WORK TASK:
Below are some records. Return exactly the lines from the one with "if isAhead t" to the one with "discarded with the", and nothing else.

SUPPLIED MATERIAL:
○ ○ ○
-- ==== Sys2Proof/Machine/Ops.lean ====
section
/-! DEFINITION. The operations the blocks share: the time base, notices and replies, the run state and
its notice, setting a latch and the halt it forces, internal stop requests, the outcome log's
creation and finalization of entries. -/

namespace Sys2Proof.Machine

/-! ## Time -/

/-- A timer after `n` ms: its time left goes down and stands at 0 until its expiry is taken. -/
def timerAfter (n : Nat) (t : Option Nat) : Option Nat := t.map (fun left => left - n)

/-- `n` ms pass: the time base counts, every running timer's time left goes down, and a store
write's elapsed time goes up (00_scope, Time; R163). -/
def passTime (n : Nat) (s : State) : State :=
  { s with
    time := s.time + BitVec.ofNat 32 n
    sched := { s.sched with
      recovery := timerAfter n s.sched.recovery
      burstPulse := timerAfter n s.sched.burstPulse
      mergePulse := timerAfter n s.sched.mergePulse }
    pocket := { s.pocket with
      settle := timerAfter n s.pocket.settle
      jogStroke := timerAfter n s.pocket.jogStroke
      releasePulse := timerAfter n s.pocket.releasePulse }
    delivery := { s.delivery with foldTimer := timerAfter n s.delivery.foldTimer }
    profiles := { s.profiles with
      writing := s.profiles.writing.map (fun w => { w with elapsed := w.elapsed + n }) }
    link := { s.link with
      receiver := { s.link.receiver with gap := timerAfter n s.link.receiver.gap } } }

/-- One tick of the 1 ms time base. -/
def tick (s : State) : State := passTime 1 s

/-- Time passes until the time base stands at `t`; none passes when `t` does not lie ahead. -/
def advanceTo (t : Word) (s : State) : State :=
  if isAhead t s.time then passTime (dist t s.time) s else s

/-- The order in which the duties of one event are done: those named, in the order given, then the
others in their standing order. -/
def dutyOrder {α : Type} [DecidableEq α] (standing given : List α) : List α :=
  given.eraseDups ++ standing.filter (fun x => !given.contains x)

/-! ## Notices and replies -/

/-- R168: a notice joins the transmit queue while fewer than 8 notices stand in it, and is otherwise
discarded with the notices-discarded flag set. -/
def queueNotice (m : Message) (s : State) : State :=
  if s.noticeCount < Config.noticePlaces then
    s.setLink { s.link with transmit := s.link.transmit ++ [m] }
  else s.setLink { s.link with discarded := true }

/-- R166: a reply joins the tail of the transmit queue. -/
def queueReply (m : Message) (s : State) : State :=
  s.setLink { s.link with transmit := s.link.transmit ++ [m] }

/-- R166: the STORE reply joins when fewer than 3 replies stand queued, or else is deferred. -/
def queueStoreReply (m : Message) (s : State) : State :=
  if s.replyCount < Config.replyPlaces then queueReply m s
  else s.setLink { s.link with deferred := some m }

/-- R116, R169: a RUN_STATE notice. -/
def runStateNotice (st : RunState) (n : Half) (cause : RunCause) : Message :=
  { kind := nRunState, tag := 0, payload := [runStateCode st] ++ halfBytes n ++ [runCauseCode cause] }

/-- R132, R138, R169: a FAULT notice, SET or CLEARED. -/
def faultNotice (x : FaultSource) (set : Bool) : Message :=
  { kind := nFault, tag := 0, payload := [byteOf (sourceNumber x), flagByte set] }

/-- R93, R169: a GAP notice. -/
def gapNotice (piece : Word) (expected found : BitVec 4) : Message :=
  { kind := nGap, tag := 0,
    payload := wordBytes piece ++ [byteOf expected.toNat, byteOf found.toNat] }

/-- R169: a LEVEL notice. -/
def levelNotice (name : Byte) (count : Nat) : Message :=
  { kind := nLevel, tag := 0, payload := [name, byteOf count] }

/-- R165, R169: a REJECT notice, tagged with the rejected frame's tag. -/
def rejectNotice (tag reason : Byte) : Message := { kind := nReject, tag := tag, payload := [reason] }

/-! ## Run state, latches, halt -/

/-- R116: the run state becomes `st` and a RUN_STATE notice carries it with its cause. -/
def announce (st : RunState) (cause : RunCause) (s : State) : State :=
  queueNotice (runStateNotice st s.run.runNumber cause) (s.setRun { s.run with state := st })

/-- R130: one run counter goes up. -/
def bump (f : Counters → Counters) (s : State) : State :=
  s.setRun { s.run with counters := f s.run.counters }

/-- R135: what the entry into HALTED does, less its notice. -/
def stopEverything (s : State) : State :=
  { s with
    sched := { pending := [], recovery := none, deferred := [], burstPulse := none,
               mergePulse := none }
    pocket := { s.pocket with settle := none, jogStroke := none, releasePulse := none }
    delivery := { s.delivery with foldTimer := none }
    run := { s.run with driveRun := false, driveEmergency := true } }

/-- R135: the entry into HALTED. -/
def haltLine (s : State) : State := announce .halted .latch (stopEverything s)

/-- R132, R135: a source's cause is taken. A latch already set changes nothing; a latch that becomes
set sends its FAULT notice and, in a run, halts the line with it. -/
def latch (x : FaultSource) (s : State) : State :=
  if latchSet s.faults.latches x then s
  else
    let s1 := queueNotice (faultNotice x true)
      (s.setFaults { s.faults with latches := putLatch s.faults.latches true x })
    if inRun s.run.state then haltLine s1 else s1

/-- R121: the stop reason after a request with reason `r` in STOPPING or PAUSED. -/
def mergeStopReason (held r : StopReason) : StopReason :=
  match r with
  | .gap => .gap
  | .divertFull => .divertFull
  | _ => match held with
    | .host => .host
    | .gap => .gap
    | .divertFull => .divertFull
    | _ => r

/-- R120, R121: the stop itself: DRIVE_RUN off, the reason taken, STOPPING. -/
def stopLine (r : StopReason) (s : State) : State :=
  announce .stopping (stopCause r) (s.setRun { s.run with driveRun := false, stopReason := r })

/-- R121: an internal stop request. -/
def stopRequest (r : StopReason) (s : State) : State :=
  match s.run.state with
  | .idle => s
  | .armed => s
  | .starting => stopLine r s
  | .running => stopLine r s
  | .runningOut => stopLine r s
  | .stopping => s.setRun { s.run with stopReason := mergeStopReason s.run.stopReason r }
  | .paused => s.setRun { s.run with stopReason := mergeStopReason s.run.stopReason r }
  | .halted => s

/-! ## The outcome log -/

/-- The lanes of a list of sheets. -/
def sheetLanes (sheets : List Sheet) : Lanes :=
  if sheets.all (fun x => x.lane == .a) then .a
  else if sheets.all (fun x => x.lane == .b) then .b
  else .both

/-- The form number of the first sheet. -/
def firstForm (sheets : List Sheet) : Word :=
  match sheets with
  | [] => 0
  | x :: _ => x.form

/-- R145: the PENDING entry of a closed set. -/
def entryOf (r : SetRecord) : Entry :=
  { run := r.run, piece := r.piece, firstForm := firstForm r.sheets, sheetCount := r.sheets.length,
    lanes := sheetLanes r.sheets, reasons := r.reasons, group := r.group,
    fragmentOf := r.fragmentOf, final := none }

/-- R145, R149: the log with an entry of the set at its tail; the entry that makes 48 sets the high-level
flag. -/
def logWith (r : SetRecord) (x : OutcomeLog) : OutcomeLog :=
  { entries := x.entries ++ [entryOf r]
    highLevel := x.highLevel || decide (x.entries.length + 1 = Config.logHigh) }

/-- R149: the next creation brings the count to 48 while the high-level flag is clear. -/
def crossesHigh (x : OutcomeLog) : Bool :=
  decide (x.entries.length + 1 = Config.logHigh) && !x.highLevel

/-- R145, R149: the log creates an entry at its tail, and sends LOG_HIGH when it brings the count to 48. -/
def createEntry (r : SetRecord) (s : State) : State :=
  let s1 := s.setLog (logWith r s.log)
  if crossesHigh s.log then queueNotice (levelNotice levelLogHigh Config.logHigh) s1 else s1

/-- R148: an entry of the set's run and piece number that is PENDING takes the set's reasons and its
finish; a FINAL entry does not change again. -/
def finishEntry (r : SetRecord) (f : Finish) (x : Entry) : Entry :=
  if x.run = r.run ∧ x.piece = r.piece ∧ x.final = none then
    { x with reasons := r.reasons, final := some f }
  else x

/-- R148: a set record is handed back to the log with its finish. -/
def finalizeEntry (r : SetRecord) (f : Finish) (s : State) : State :=
  s.setLog { s.log with entries := s.log.entries.map (finishEntry r f) }

/-- R148, R100, R114: a purge finalizes a set: PURGED added, route REMOVED, batch number 0. -/
def finalizeRemoved (r : SetRecord) (fold : FoldApplied) (s : State) : State :=
  finalizeEntry { r with reasons := { r.reasons with purged := true } }
    { route := .removed, fold := fold, batch := 0 } s

end Sys2Proof.Machine
end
○ ○ ○
FINISHED TASK:
  if isAhead t s.time then passTime (dist t s.time) s else s

/-- The order in which the duties of one event are done: those named, in the order given, then the
others in their standing order. -/
def dutyOrder {α : Type} [DecidableEq α] (standing given : List α) : List α :=
  given.eraseDups ++ standing.filter (fun x => !given.contains x)

/-! ## Notices and replies -/

/-- R168: a notice joins the transmit queue while fewer than 8 notices stand in it, and is otherwise
discarded with the notices-discarded flag set. -/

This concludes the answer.